Why trade openness and national security go together

David Ricardo, one of the world’s most influential classical economists, was both tremendously successful and enjoyed lasting fame. Ricardo made most of his money (estimated to be $100 million in today’s terms) speculating on the outcome of the Battle of Waterloo, where Napoleon Bonaparte was defeated by the British Army led by the Duke of Wellington. Ricardo, whose friends included other intellectuals like James Mill, Thomas Malthus and Jeremy Bentham, made his fame with his book Principles Of Political Economy And Taxation (1817). In Principles, Ricardo introduced the law of comparative advantage, as a model where economic participants have a comparative advantage in producing a particular good or service if they can produce that good at a relatively low opportunity cost. Even though Ricardo’s law has been tested and updated since then, the core proposition of comparative advantage is the basis of an inter-dependent world in which trade has grown from about $50 billion in globally traded exports just after World War II (WW II) to about $19.5 trillion today. The upward momentum in global trade actually began in the early 1800s, during the industrial revolution, but paused during the two World Wars before it resumed again.
Four factors are giving rise to another pause in global trade. One, the global financial crisis (GFC) of 2008 that set in place a global recession, which, among other things, triggered a populist backlash; two, populist governments in several major countries from the US and Brazil, to the UK, Russia and Japan, which have followed either overt or covert protectionism; three, activism from the “other 99%” protesting inequality and lack of opportunity; and four, the Sino-US trade war which has added intellectual property theft, patent infringement and dumping to the anti-globalization rhetoric. To these four factors, the most recent addition has been the “distancing” between countries as a literal and metaphorical consequence of the covid-19 pandemic.
The rise in global trade over the last seven decades has also been supported by post-war institutions, like the World Trade Organization (WTO), that were created to foster global interdependence. Even the World Health Organization (WHO), which does not have suo moto powers, is part of this post-war global framework. US President Donald Trump has famously withdrawn from the WHO, is ambivalent about the North Atlantic Treaty Organization, and regularly skates the regulatory line with respect to trade with China. Beijing too prefers a bilateral trade discussion with the US and has followed its own brand of trade diplomacy with the Belt and Road Initiative. The architecture of internationalism that has held together for 70 years is fighting for its survival.

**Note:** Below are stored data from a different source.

/-- R197, R230: every condition of the link holds; it goes up, unless the PHY reports half duplex. A queue whose window has ended is
discarded first; the port serves. R414, R400, R441: no bring-up before ETH is set, without the port's loop, or in STANDBY and SLEEP. An entry of the
SerDes table that a swap has brought is taken at the bring-up (R480). -/
def linkGoesUp (s : State) (p speed : Nat) : State :=
  if !portEn s p || !ready s 5 || !portClocked s p || !trainRuns s p || decide (2 ≤ getF s 0x7000C 1 0) then s
  else if linkIs s p then linkFaults s p 0 none
  else
   match if inBand (ethMode s p) && (port s p).halfAt.isSome then none else modeSpeed (ethMode s p) speed with
   | none => s
   | some speed =>
    let s := if p < 24 && egState s p = 1 && graceOver s p then toDropping s p 0 else s
    let s := firTrained (eqAdapt (eqBringUp s p) p) p
    let s := setF (setF s (ethR p 0x0C) 0 0 1) (ethR p 0x0C) 5 3 speed
    let s := setF (setF s (ethR p 0x0C) 7 7 (getF s (ethR p 0) 7 7)) (ethR p 0x0C) 9 8 0
    let s := setPort s p { port s p with grace := none, training := none, retry := none, failAt := none }
    let s := cbsZero s p
    let s := raise s (ethR p 4) 2
    let s := cbsOver s p
    if p < 24 then stateDiscard (setEg s p 0) p else s

def execLinkUp (p : Port) (speed : BitVec 3) (s : State) : Host.Outcome State Fault Refusal :=
  done (linkGoesUp s p.val speed.toNat)

/-- R197, R230, R247: the link goes down: the frame being sent is cut off, the grace window opens, learned entries are flushed. -/
def linkGoesDown (s : State) (p : Nat) : State :=
  if !linkIs s p then s
  else
    let s := txAbort s p
    let s := setF (setF s (ethR p 0x0C) 0 0 0) (ethR p 0x0C) 7 7 0
    let s := raise (incC s (ethR p 0x160)) (ethR p 4) 3
    let s := cbsZero s p
    let s := setPort s p { port s p with training := if getB s (ethR p 0) 7 then some (ltNs s) else none, failAt := none }
    let s := if getB s (ethR p 0x14) 0 then s else eqStart s p
    if p ≥ 24 then s
    else
      let s := if getB s (fwdR p 0) 15 then flushPort s p else s
      if egState s p ≠ 0 then s
      else
        let ms := getF s (swR p 0) 31 16
        if ms = 0 then toDropping s p 0
        else setEg (setPort s p { port s p with grace := some (ltNs s), graceMs := ms }) p 1

/-- R197: LINK_HOLD in milliseconds. -/
def linkHold (s : State) (p : Nat) : Nat := getF s (ethR p 0) 23 16

/-- R197: the PHY has reported half duplex for LINK_HOLD. -/
def halfOver (s : State) (p : Nat) : Bool :=
  match (port s p).halfAt with
  | some t => decide (t + msNs (linkHold s p) ≤ ltNs s)
  | none => false

/-- R197: a condition of the link fails: the link goes down once one has failed for LINK_HOLD without a break. -/
def linkFails (s : State) (p fault : Nat) : State :=
  if !portEn s p then s
  else
    let t := (port s p).failAt.getD (ltNs s)
    let s := linkFaults s p fault (if linkIs s p then some t else none)
    if t + msNs (linkHold s p) ≤ ltNs s || halfOver s p then linkGoesDown s p else s

def execLinkDown (p : Port) (fault : BitVec 2) (s : State) : Host.Outcome State Fault Refusal := done (linkFails s p.val fault.toNat)

/-- R230: the grace window of a port in HOLDING has ended. -/
def graceEnd (s : State) (p : Nat) : State :=
  if p < 24 && egState s p = 1 && graceOver s p then toDropping s p 0 else s

def execGraceWindowEnd (p : Port) (s : State) : Host.Outcome State Fault Refusal := done (graceEnd s p.val)

/-- R199: an enabled port with LT_EN = 1 starts a training attempt. -/
def trainStart (s : State) (p : Nat) : State :=
  if portEn s p && getB s (ethR p 0) 7 then setPort s p { port s p with training := some (ltNs s), retry := none } else s

/-- R199: a training that 500 ms have not completed. -/
def trainFail (s : State) (p : Nat) : State :=
  match (port s p).training with
  | some t =>
    if t + msNs 500 ≤ ltNs s && portEn s p then
      let s := raise (incC s (ethR p 0x15C)) (ethR p 4) 4
      setPort s p { port s p with training := none, retry := some (ltNs s) }
    else s
  | none => s

def execTrainingTimeout (p : Port) (s : State) : Host.Outcome State Fault Refusal := done (trainFail s p.val)

/-- R199: a new attempt 100 ms later, while PORT_EN = 1. -/
def trainAgain (s : State) (p : Nat) : State :=
  match (port s p).retry with
  | some t =>
    if t + msNs 100 ≤ ltNs s && portEn s p then setPort s p { port s p with training := some (ltNs s), retry := none } else s
  | none => s

def execTrainingRetry (p : Port) (s : State) : Host.Outcome State Fault Refusal := done (trainAgain s p.val)

/-- R198: the link is dropped; the starting values are reloaded, and the receiver adapts afresh once the link is up. -/
def eqRestartOp (s : State) (p : Nat) : State := eqStart (linkGoesDown s p) p

def execEqRestart (q : Requester) (p : Port) (s : State) : Host.Outcome State Fault Refusal :=
  done (disarm (eqRestartOp s p.val) q)

/-- R197, R211: the PHY's in-band status, in the modes that have one: half duplex sets DUPLEX_EV and fails the link; a lower speed may
set CBS_OVER_EV. -/
def phyStatus (s : State) (p speed : Nat) (full : Bool) : State :=
  if !inBand (ethMode s p) || decide (2 < speed) then s
  else
    let s := cbsSettle s p
    let s := setPort s p { port s p with halfAt := if full then none else some ((port s p).halfAt.getD (ltNs s)) }
    if full then (if linkIs s p then cbsOver (setF s (ethR p 0x0C) 5 3 speed) p else s)
    else
      let s := raise s (ethR p 4) 5
      if halfOver s p then linkGoesDown s p else s

def execPhyInBandStatus (p : Port) (speed : BitVec 3) (full : Bool) (s : State) : Host.Outcome State Fault Refusal :=
  done (phyStatus s p.val speed.toNat full)

/-! ### CTRL (R196, R210, R230) -/

/-- R195: a MODE code of that port kind. -/
def modeOk (p m : Nat) : Bool :=
  if p < 8 then m == 1 || m == 2 || m == 3 else if p < 24 then m == 4 || m == 5 || m == 6 else m == 7

/-- The port's rate for its MODE in kbit/s. -/
def modeRate (m : Nat) : Nat :=
  if m = 1 then 25000000 else if m = 2 then 10000000 else if m = 6 then 2500000 else 1000000

/-- R196, R212: what refuses PORT_EN = 1. -/
def portBad (s : State) (p : Nat) : Bool :=
  let m := ethMode s p
  let fec := getF s (ethR p 0) 5 4
  !modeOk p m || (fec == 2 && m != 1) || (fec != 0 && decide (m ≥ 3)) || (getB s (ethR p 0) 7 && m != 1 && m != 2)
    || decide (maxLen s p < 1518) || decide (maxLen s p > 9216) || decide (cbsSum s p > modeRate m)
    || (decide (p < 8) && p % 2 == 0
        && (decide (getF s (ethR p 0x24) 10 1 < 10) || decide (getF s (ethR p 0x24) 10 1 > 1000)))

/-- On SP the fields that exist on switched ports alone read as zero. -/
def ethCtrlMasks (p : Nat) : Masks :=
  if p < 24 then { rw := 0x201, rwd := 0xFF7DFE, rwk := 0, w1c := 0, kwo := 0 }
  else { rw := 1, rwd := 0xFF000E, rwk := 0, w1c := 0, kwo := 0 }

/-- R230, R235: PORT_EN written 0: the queue is discarded for that cause, the link is gone. -/
def portOff (s : State) (p : Nat) : State :=
  let s := linkGoesDown (if p < 24 then toDropping s p 1 else s) p
  let s := setF s (ethR p 0x0C) 9 8 0
  setPort s p { port s p with training := none, retry := none, failAt := none, halfAt := none, cbs := [] }

/-- R198, R269: another MODE takes its own starting values and latencies. -/
def modeLoad (s : State) (p was : Nat) : State := if ethMode s p = was then s else latStart (eqStart s p) p

/-- A write of CTRL. -/
def ethCtrlWrite (s : State) (q : Requester) (p : Nat) (data : Word) : State :=
  let was := portEn s p
  let st := portState s p
  let mode := ethMode s p
  let s := writeMasked s q (ethR p 0) data (ethCtrlMasks p) (!was) (some (ethR p 4, 0)) 0
  let s := modeLoad s p mode
  let now := portEn s p
  let s :=
    if !was && now then
      if portBad s p then raise (setB s (ethR p 0) 0 false) (ethR p 4) 1
      else
        let s := bite (eqStart s p) [ethR p 0x24]
        setPort s p { port s p with training := if getB s (ethR p 0) 7 then some (ltNs s) else none, cbs := [] }
    else if was && !now then portOff s p
    else s
  if portState s p != st && p < 24 then stateDiscard s p else s

def execPortEnSet (q : Requester) (p : Port) (data : Word) (s : State) : Host.Outcome State Fault Refusal :=
  done (disarm (ethCtrlWrite s q p.val (putFld data 0 0 1)) q)

def execPortEnClear (q : Requester) (p : Port) (data : Word) (s : State) : Host.Outcome State Fault Refusal :=
  done (disarm (ethCtrlWrite s q p.val (putFld data 0 0 0)) q)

It is in this ambience that India has declared its economic response to the covid-related crisis as an approach centred on Aatmanirbhar Bharat, which means self-reliant or self-dependent. The government has gone great lengths to emphasize that this self-reliance permits an outward focus. In recent days, India’s border skirmish with the Chinese in Ladakh has added to the nationalistic and protectionist chorus. Prior to the pandemic, India had total annual exports of about $330 billion and total imports of about $620 billion, leading to a negative trade balance of about $300 billion. Until recently, India-China bilateral trade was among the fastest-growing relationships in the world, with India importing $75 billion and exporting about $18 billion. The bilateral deficit of about $57 billion would be okay were it not for the fact that the terms of trade are pretty poor for India, which exports commodities (agricultural, mining etc.), but imports a wide variety of finished goods from mobile phones to durable electronics. China remains a major supplier of raw materials for the Indian pharmaceuticals industry.
India must, of course, uphold its territorial integrity by diplomatic measures and by military means if absolutely necessary. Protectionism is a blunt economic weapon that in many ways threatens us more than any intended other party. As Nitin Pai of the Takshashila Institution has succinctly said, the best China policy for India is 8% real economic growth. In order to get back on that trajectory, India will need a major contribution from global trade. Trade creates a virtuous cycle of competitive dynamism, employment, capital flows and economic growth.
The government has needlessly complicated our economic response with the self-reliance slogan. It evokes ghosts from the past of import substitution and protection of weak local industry. A much more modern and robustly open policy of trade, technology acquisition and excellence is in India’s national interest.
Only economic strength can result in true self-reliance. Ricardo’s law still applies to the status quo. The only way to change the status quo is to acquire the know-how to build globally competitive products. In the short-term, localizing increases costs to the economy and disproportionately impacts the poor (yet another tax on them). Insisting on an under-thought approach to self-reliance at this time is akin to thumping a chest with weak lungs at the time of a pneumonic plague.
PS: “I do not want my house to be walled in on all sides and my windows to be stuffed. I want the culture of all lands to be blown about my house as freely as possible. But I refuse to be blown off my feet by any,” said Mahatma Gandhi.